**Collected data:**
----------------
-- ==== Sys2Proof/Machine/Tap.lean ====
section
/-!
DEFINITION. The test access port (02 R81, 16 R420, 03 R105). The test instructions act where R104 permits them; elsewhere they select
the bypass register and change no pin.
-/
namespace Sys2Proof.Machine

/-- Instruction `ir` is selected, and acts or not; an earlier EXTEST or HIGHZ ends (R420). -/
def tapSelect (s : State) (ir : Nat) (acts : Bool) : State :=
  { s with tap := { s.tap with ir := BitVec.ofNat 8 ir, acts }, pins := { s.pins with highz := false, extest := none } }
/-- The boundary cells are captured: what the pins hold is the free value of each cell (assumption 9); `pins` is shifted in. -/
def tapScan (s : State) (pins : List Bool) : State :=
  let n := s.tap.frees
  { s with tap := { s.tap with bsr := pins, captured := (List.range pins.length).map fun i => Config.boundaryCell n i, frees := n + 1 } }
/-- An instruction of a powered port; unpowered, the pins are high impedance and nothing is shifted (R50, R81). -/
def tapOn (s : State) (o : Out) : Out := if s.su.cond = .unpowered then .next s else o
/-- EXTEST (R420): the pins follow the boundary scan register. -/
def execExtest (pins : List Bool) (s : State) : Out := tapOn s <|
  if testPermitted s then
    let t : State := tapScan (tapSelect s 0x00 true) pins
    .next { t with pins := { t.pins with extest := some pins } }
  else .next (tapSelect s 0x00 false)
/-- SAMPLE/PRELOAD (R81, R420). -/
def execSamplePreload (pins : List Bool) (s : State) : Out := tapOn s (.next (tapScan (tapSelect s 0x01 true) pins))
/-- IDCODE (R81): version 3, part 0x06D3, manufacturer 0x5A7. -/
def execIdcode (s : State) : Out := tapOn s <|
  let t : State := tapSelect s 0x02 true
  .next { t with tap := { t.tap with dr := 0x306D3B4F } }
/-- HIGHZ (R420). -/
def execHighz (s : State) : Out := tapOn s <|
  if testPermitted s then
    let t : State := tapSelect s 0x03 true
    .next { t with pins := { t.pins with highz := true } }
  else .next (tapSelect s 0x03 false)
/-- An access of the register port from the test port (R420): the bank, or the user window. -/
def tapAccess (s : State) (write space : Bool) (o : Nat) (w : W32) : State :=
  if space then
    if write then outState s (execUserWindowWrite (o / 0x1000) (o % 0x1000) s) else userRead s (o / 0x1000) (o % 0x1000)
  else if write then regWrite s o w else regRead s o
/-- RP_ACCESS (R420): the next capture returns the read data. -/
def execRpAccess (write space : Bool) (addr data : W32) (s : State) : Out := tapOn s <|
  if testPermitted s then
    let t : State := tapAccess (tapSelect s 0x10 true) write space (rpOffset addr) data
    .next { t with tap := { t.tap with dr := if write then t.tap.dr else t.rp.rdata } }
  else .next (tapSelect s 0x10 false)
/-- The 1 bits of a fuse word blown; a fuse only goes from 0 to 1 (R103, R420). -/
def fuseOr (ws : List (Nat × BitVec 128)) (a : Nat) (d : BitVec 128) : List (Nat × BitVec 128) :=
  if ws.any fun x => x.1 = a then ws.map fun x => if x.1 = a then (a, x.2 ||| d) else x else (a, d) :: ws
/-- FUSE_PROG (R104, R420): MANUFACTURE only. -/
def execFuseProg (addr : W32) (data : BitVec 128) (s : State) : Out := tapOn s <|
  if life s = some .manufacture then
    let t : State := tapSelect s 0x20 true
    .next { t with fus := { t.fus with words := fuseOr t.fus.words addr.toNat data } }
  else .next (tapSelect s 0x20 false)
/-- The conditions of FUSE_PROVISION on the array's fields (R105). -/
def provisionable (f : FuseFields) : Bool :=
  f.keyroot.any (· ≠ 0) && (f.vmaxLogic ≠ 0 || f.vmaxArray ≠ 0) && (f.vmaxMif ≠ 0 || f.vmaxLink ≠ 0) && f.capCeil ≠ 0
/-- FUSE_PROVISION (R105): its conditions hold of the words the array now holds; it blows life-cycle bit 0, and the shadow follows at the
next fuse read (assumption 67). -/
def execFuseProvision (s : State) : Out := tapOn s <|
  if life s = some .manufacture then
    let t : State := tapSelect s 0x21 true
    let f := Config.fuseFields (fuseWord t.fus.words)
    .next (if provisionable f then { t with fus := { t.fus with lcCells := lcBlow t.fus.lcCells 0 } } else t)
  else .next (tapSelect s 0x21 false)
/-- BYPASS (R420); codes not listed select the same register. -/
def execBypass (s : State) : Out := tapOn s (.next (tapSelect s 0xFF true))
/-- TAP_RESET (R81): Test-Logic-Reset selects IDCODE (IEEE 1149.1). -/
def execTapReset (s : State) : Out := tapOn s (.next (tapSelect s 0x02 true))

end Sys2Proof.Machine
end

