-- ==== Sys2Proof/Safety.lean ====
section
/-!
DEFINITION. What a safe run is: every command answers a next state, and the flash, the queue and the pins that bound the host stay in the
forms the statements use.
-/
namespace Sys2Proof.Machine

/-- A step that answers a next state. -/
def Completes (c : Instr) (s : State) : Prop := ∃ t, exec c s = .next t
/-- The pins agree with the condition of the block (R50, R55): outside run, READY, ALIVE and PG_OUT are low and every zone is gone or
not ready. -/
def PinsSafe (s : State) : Prop := s.pins.ready = true → s.su.cond = .run ∧ s.su.readyEver = true

end Sys2Proof.Machine
end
----------------
Render every record verbatim. Nothing should be left out.

**Exercise response:**
-- ==== Sys2Proof/Machine/Tap.lean ====
section
/-!
DEFINITION. The test access port (02 R81, 16 R420, 03 R105). The test instructions act where R104 permits them; elsewhere they select
the bypass register and change no pin.
-/
namespace Sys2Proof.Machine

/-- Instruction `ir` is selected, and acts or not; an earlier EXTEST or HIGHZ ends (R420). -/
def tapSelect (s : State) (ir : Nat) (acts : Bool) : State :=
  { s with tap := { s.tap with ir := BitVec.ofNat 8 ir, acts }, pins := { s.pins with highz := false, extest := none } }
/-- The boundary cells are captured: what the pins hold is the free value of each cell (assumption 9); `pins` is shifted in. -/
def tapScan (s : State) (pins : List Bool) : State :=
  let n := s.tap.frees
  { s with tap := { s.tap with bsr := pins, captured := (List.range pins.length).map fun i => Config.boundaryCell n i, frees := n + 1 } }
/-- An instruction of a powered port; unpowered, the pins are high impedance and nothing is shifted (R50, R81). -/
def tapOn (s : State) (o : Out) : Out := if s.su.cond = .unpowered then .next s else o
/-- EXTEST (R420): the pins follow the boundary scan register. -/
def execExtest (pins : List Bool) (s : State) : Out := tapOn s <|
  if testPermitted s then
    let t : State := tapScan (tapSelect s 0x00 true) pins
    .next { t with pins := { t.pins with extest := some pins } }
  else .next (tapSelect s 0x00 false)
/-- SAMPLE/PRELOAD (R81, R420). -/
def execSamplePreload (pins : List Bool) (s : State) : Out := tapOn s (.next (tapScan (tapSelect s 0x01 true) pins))
/-- IDCODE (R81): version 3, part 0x06D3, manufacturer 0x5A7. -/
def execIdcode (s : State) : Out := tapOn s <|
  let t : State := tapSelect s 0x02 true
  .next { t with tap := { t.tap with dr := 0x306D3B4F } }
/-- HIGHZ (R420). -/
def execHighz (s : State) : Out := tapOn s <|
  if testPermitted s then
    let t : State := tapSelect s 0x03 true
    .next { t with pins := { t.pins with highz := true } }
  else .next (tapSelect s 0x03 false)
/-- An access of the register port from the test port (R420): the bank, or the user window. -/
def tapAccess (s : State) (write space : Bool) (o : Nat) (w : W32) : State :=
  if space then
    if write then outState s (execUserWindowWrite (o / 0x1000) (o % 0x1000) s) else userRead s (o / 0x1000) (o % 0x1000)
  else if write then regWrite s o w else regRead s o
/-- RP_ACCESS (R420): the next capture returns the read data. -/
def execRpAccess (write space : Bool) (addr data : W32) (s : State) : Out := tapOn s <|
  if testPermitted s then
    let t : State := tapAccess (tapSelect s 0x10 true) write space (rpOffset addr) data
    .next { t with tap := { t.tap with dr := if write then t.tap.dr else t.rp.rdata } }
  else .next (tapSelect s 0x10 false)
/-- The 1 bits of a fuse word blown; a fuse only goes from 0 to 1 (R103, R420). -/
def fuseOr (ws : List (Nat × BitVec 128)) (a : Nat) (d : BitVec 128) : List (Nat × BitVec 128) :=
  if ws.any fun x => x.1 = a then ws.map fun x => if x.1 = a then (a, x.2 ||| d) else x else (a, d) :: ws
/-- FUSE_PROG (R104, R420): MANUFACTURE only. -/
def execFuseProg (addr : W32) (data : BitVec 128) (s : State) : Out := tapOn s <|
  if life s = some .manufacture then
    let t : State := tapSelect s 0x20 true
    .next { t with fus := { t.fus with words := fuseOr t.fus.words addr.toNat data } }
  else .next (tapSelect s 0x20 false)
/-- The conditions of FUSE_PROVISION on the array's fields (R105). -/
def provisionable (f : FuseFields) : Bool :=
  f.keyroot.any (· ≠ 0) && (f.vmaxLogic ≠ 0 || f.vmaxArray ≠ 0) && (f.vmaxMif ≠ 0 || f.vmaxLink ≠ 0) && f.capCeil ≠ 0
/-- FUSE_PROVISION (R105): its conditions hold of the words the array now holds; it blows life-cycle bit 0, and the shadow follows at the
next fuse read (assumption 67). -/
def execFuseProvision (s : State) : Out := tapOn s <|
  if life s = some .manufacture then
    let t : State := tapSelect s 0x21 true
    let f := Config.fuseFields (fuseWord t.fus.words)
    .next (if provisionable f then { t with fus := { t.fus with lcCells := lcBlow t.fus.lcCells 0 } } else t)
  else .next (tapSelect s 0x21 false)
/-- BYPASS (R420); codes not listed select the same register. -/
def execBypass (s : State) : Out := tapOn s (.next (tapSelect s 0xFF true))
/-- TAP_RESET (R81): Test-Logic-Reset selects IDCODE (IEEE 1149.1). -/
def execTapReset (s : State) : Out := tapOn s (.next (tapSelect s 0x02 true))

end Sys2Proof.Machine
end

-- ==== Sys2Proof/Safety.lean ====
section
/-!
DEFINITION. What a safe run is: every command answers a next state, and the flash, the queue and the pins that bound the host stay in the
forms the statements use.
-/
namespace Sys2Proof.Machine

/-- A step that answers a next state. -/
def Completes (c : Instr) (s : State) : Prop := ∃ t, exec c s = .next t
/-- The pins agree with the condition of the block (R50, R55): outside run, READY, ALIVE and PG_OUT are low and every zone is gone or
not ready. -/
def PinsSafe (s : State) : Prop := s.pins.ready = true → s.su.cond = .run ∧ s.su.readyEver = true

end Sys2Proof.Machine
end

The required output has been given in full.